### [Goal of the exercise]
Look through the data below for the string "Whether", and copy every line where it turns up.

** Opening Given records block **

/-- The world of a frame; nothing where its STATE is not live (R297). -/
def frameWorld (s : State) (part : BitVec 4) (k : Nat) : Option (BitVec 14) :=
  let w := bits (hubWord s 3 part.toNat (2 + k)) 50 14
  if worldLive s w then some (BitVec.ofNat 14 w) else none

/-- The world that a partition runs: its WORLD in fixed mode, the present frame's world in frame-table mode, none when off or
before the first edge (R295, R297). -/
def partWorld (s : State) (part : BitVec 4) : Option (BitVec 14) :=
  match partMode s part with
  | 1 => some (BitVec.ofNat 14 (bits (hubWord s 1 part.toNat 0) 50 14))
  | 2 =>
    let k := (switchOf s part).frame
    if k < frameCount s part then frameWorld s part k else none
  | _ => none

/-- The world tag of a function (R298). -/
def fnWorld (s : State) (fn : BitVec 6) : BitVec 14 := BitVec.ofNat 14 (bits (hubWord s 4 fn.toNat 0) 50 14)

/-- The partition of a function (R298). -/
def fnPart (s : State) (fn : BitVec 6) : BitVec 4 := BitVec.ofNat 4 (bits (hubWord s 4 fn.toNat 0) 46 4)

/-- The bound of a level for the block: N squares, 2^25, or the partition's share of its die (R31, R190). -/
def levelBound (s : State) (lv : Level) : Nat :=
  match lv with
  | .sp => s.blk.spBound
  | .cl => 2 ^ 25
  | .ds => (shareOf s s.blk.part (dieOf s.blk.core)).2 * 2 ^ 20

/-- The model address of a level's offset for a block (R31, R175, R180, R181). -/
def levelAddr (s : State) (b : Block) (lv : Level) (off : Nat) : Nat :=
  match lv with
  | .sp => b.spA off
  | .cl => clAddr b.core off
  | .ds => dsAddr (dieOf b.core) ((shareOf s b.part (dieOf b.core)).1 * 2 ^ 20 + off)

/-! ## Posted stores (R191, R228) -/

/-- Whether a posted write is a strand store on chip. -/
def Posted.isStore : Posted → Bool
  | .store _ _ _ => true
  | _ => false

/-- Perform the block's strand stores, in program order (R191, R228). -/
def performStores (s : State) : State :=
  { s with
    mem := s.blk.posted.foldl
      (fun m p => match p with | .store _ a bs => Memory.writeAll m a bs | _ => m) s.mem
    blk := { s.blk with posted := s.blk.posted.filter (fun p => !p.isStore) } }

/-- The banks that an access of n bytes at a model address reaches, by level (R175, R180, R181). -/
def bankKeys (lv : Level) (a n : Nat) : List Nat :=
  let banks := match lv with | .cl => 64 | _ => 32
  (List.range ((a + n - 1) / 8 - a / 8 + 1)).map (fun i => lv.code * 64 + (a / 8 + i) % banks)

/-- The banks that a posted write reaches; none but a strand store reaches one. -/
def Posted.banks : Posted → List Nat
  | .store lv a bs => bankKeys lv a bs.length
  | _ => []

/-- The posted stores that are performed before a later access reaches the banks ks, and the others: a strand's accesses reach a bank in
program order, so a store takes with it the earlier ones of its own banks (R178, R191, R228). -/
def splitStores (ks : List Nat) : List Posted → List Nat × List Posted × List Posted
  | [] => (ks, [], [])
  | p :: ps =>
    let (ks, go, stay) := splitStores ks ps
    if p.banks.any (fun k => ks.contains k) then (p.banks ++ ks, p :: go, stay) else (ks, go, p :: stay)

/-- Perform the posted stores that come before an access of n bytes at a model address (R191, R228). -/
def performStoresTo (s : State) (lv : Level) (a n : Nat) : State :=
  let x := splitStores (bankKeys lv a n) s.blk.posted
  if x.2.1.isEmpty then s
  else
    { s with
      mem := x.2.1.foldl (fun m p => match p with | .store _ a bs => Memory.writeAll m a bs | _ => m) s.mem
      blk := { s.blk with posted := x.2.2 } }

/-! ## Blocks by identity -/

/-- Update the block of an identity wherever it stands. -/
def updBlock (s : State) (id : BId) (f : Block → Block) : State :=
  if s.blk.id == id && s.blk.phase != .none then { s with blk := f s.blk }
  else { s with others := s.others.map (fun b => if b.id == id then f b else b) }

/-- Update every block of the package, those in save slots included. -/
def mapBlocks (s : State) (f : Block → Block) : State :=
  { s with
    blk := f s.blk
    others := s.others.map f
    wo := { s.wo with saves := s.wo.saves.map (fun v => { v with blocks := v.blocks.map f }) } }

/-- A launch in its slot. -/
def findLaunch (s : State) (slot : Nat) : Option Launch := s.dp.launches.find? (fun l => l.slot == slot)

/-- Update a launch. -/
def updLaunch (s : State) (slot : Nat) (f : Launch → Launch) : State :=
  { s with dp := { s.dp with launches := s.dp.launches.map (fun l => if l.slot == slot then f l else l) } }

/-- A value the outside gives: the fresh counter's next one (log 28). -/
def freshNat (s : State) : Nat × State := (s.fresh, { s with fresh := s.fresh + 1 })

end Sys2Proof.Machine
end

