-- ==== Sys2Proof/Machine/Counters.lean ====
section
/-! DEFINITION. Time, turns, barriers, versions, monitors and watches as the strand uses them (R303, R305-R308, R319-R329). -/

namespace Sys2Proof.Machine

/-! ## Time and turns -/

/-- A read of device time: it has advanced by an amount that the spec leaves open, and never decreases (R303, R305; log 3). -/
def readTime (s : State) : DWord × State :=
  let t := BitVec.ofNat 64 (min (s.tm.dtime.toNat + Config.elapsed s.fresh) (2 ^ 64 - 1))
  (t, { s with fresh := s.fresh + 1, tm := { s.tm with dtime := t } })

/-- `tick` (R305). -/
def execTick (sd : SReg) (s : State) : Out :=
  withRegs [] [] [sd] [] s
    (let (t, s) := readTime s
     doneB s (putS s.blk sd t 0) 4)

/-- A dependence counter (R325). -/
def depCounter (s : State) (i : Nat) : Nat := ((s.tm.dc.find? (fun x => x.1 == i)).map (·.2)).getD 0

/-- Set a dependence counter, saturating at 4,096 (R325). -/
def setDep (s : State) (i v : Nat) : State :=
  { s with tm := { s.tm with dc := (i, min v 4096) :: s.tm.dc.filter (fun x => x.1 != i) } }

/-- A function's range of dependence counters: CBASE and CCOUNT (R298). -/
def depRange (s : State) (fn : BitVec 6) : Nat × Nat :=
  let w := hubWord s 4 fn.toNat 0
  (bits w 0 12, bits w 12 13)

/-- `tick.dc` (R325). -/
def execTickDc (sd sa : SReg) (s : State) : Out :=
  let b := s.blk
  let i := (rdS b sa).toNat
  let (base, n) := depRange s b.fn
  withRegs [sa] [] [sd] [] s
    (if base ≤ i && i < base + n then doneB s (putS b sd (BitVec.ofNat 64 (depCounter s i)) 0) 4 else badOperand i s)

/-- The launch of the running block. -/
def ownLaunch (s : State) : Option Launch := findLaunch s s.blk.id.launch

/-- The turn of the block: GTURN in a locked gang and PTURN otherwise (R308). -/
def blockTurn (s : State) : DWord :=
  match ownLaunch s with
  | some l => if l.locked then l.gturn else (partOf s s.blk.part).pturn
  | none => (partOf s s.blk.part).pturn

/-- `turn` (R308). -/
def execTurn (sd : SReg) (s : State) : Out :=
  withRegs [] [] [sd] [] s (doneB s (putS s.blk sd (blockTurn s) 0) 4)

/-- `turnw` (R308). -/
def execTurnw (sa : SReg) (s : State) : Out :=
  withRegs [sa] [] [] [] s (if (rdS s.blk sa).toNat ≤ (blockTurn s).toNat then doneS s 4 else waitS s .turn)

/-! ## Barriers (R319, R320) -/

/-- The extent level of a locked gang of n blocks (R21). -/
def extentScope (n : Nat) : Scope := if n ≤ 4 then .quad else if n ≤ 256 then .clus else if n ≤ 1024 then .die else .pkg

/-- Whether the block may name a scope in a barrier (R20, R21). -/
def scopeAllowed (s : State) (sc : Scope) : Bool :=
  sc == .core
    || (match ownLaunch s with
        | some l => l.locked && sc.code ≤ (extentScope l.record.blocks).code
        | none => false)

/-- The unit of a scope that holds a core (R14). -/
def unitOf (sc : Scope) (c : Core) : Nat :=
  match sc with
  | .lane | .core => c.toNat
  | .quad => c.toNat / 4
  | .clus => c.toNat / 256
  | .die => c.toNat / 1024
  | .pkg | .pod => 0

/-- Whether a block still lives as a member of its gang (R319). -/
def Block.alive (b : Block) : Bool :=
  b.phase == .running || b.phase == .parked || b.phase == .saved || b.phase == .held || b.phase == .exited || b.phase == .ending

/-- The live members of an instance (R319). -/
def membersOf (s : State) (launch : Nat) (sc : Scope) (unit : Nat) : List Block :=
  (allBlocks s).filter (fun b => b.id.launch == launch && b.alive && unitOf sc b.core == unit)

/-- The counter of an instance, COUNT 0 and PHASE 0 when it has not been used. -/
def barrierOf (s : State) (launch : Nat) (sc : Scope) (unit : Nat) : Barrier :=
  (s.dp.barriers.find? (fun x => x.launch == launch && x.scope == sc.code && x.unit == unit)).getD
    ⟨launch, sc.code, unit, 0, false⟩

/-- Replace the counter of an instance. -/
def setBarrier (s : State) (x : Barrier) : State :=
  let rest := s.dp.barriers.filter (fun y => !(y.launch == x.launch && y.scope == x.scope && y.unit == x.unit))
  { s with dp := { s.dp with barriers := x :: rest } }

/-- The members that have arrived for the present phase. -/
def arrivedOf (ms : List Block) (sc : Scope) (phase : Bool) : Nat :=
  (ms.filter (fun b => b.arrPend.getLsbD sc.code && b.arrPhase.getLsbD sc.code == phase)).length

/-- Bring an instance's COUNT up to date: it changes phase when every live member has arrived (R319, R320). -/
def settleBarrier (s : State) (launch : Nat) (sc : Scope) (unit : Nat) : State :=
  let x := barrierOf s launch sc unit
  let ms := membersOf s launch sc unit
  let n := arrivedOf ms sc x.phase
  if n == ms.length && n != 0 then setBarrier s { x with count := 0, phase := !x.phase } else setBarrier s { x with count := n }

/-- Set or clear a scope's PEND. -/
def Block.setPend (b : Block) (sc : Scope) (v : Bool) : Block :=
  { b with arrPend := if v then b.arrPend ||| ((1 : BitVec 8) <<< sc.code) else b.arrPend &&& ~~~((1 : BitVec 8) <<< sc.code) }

** Closing Given records block **

### [Answer for the task]
/-- Whether a posted write is a strand store on chip. -/
/-- Whether the block may name a scope in a barrier (R20, R21). -/
/-- Whether a block still lives as a member of its gang (R319). -/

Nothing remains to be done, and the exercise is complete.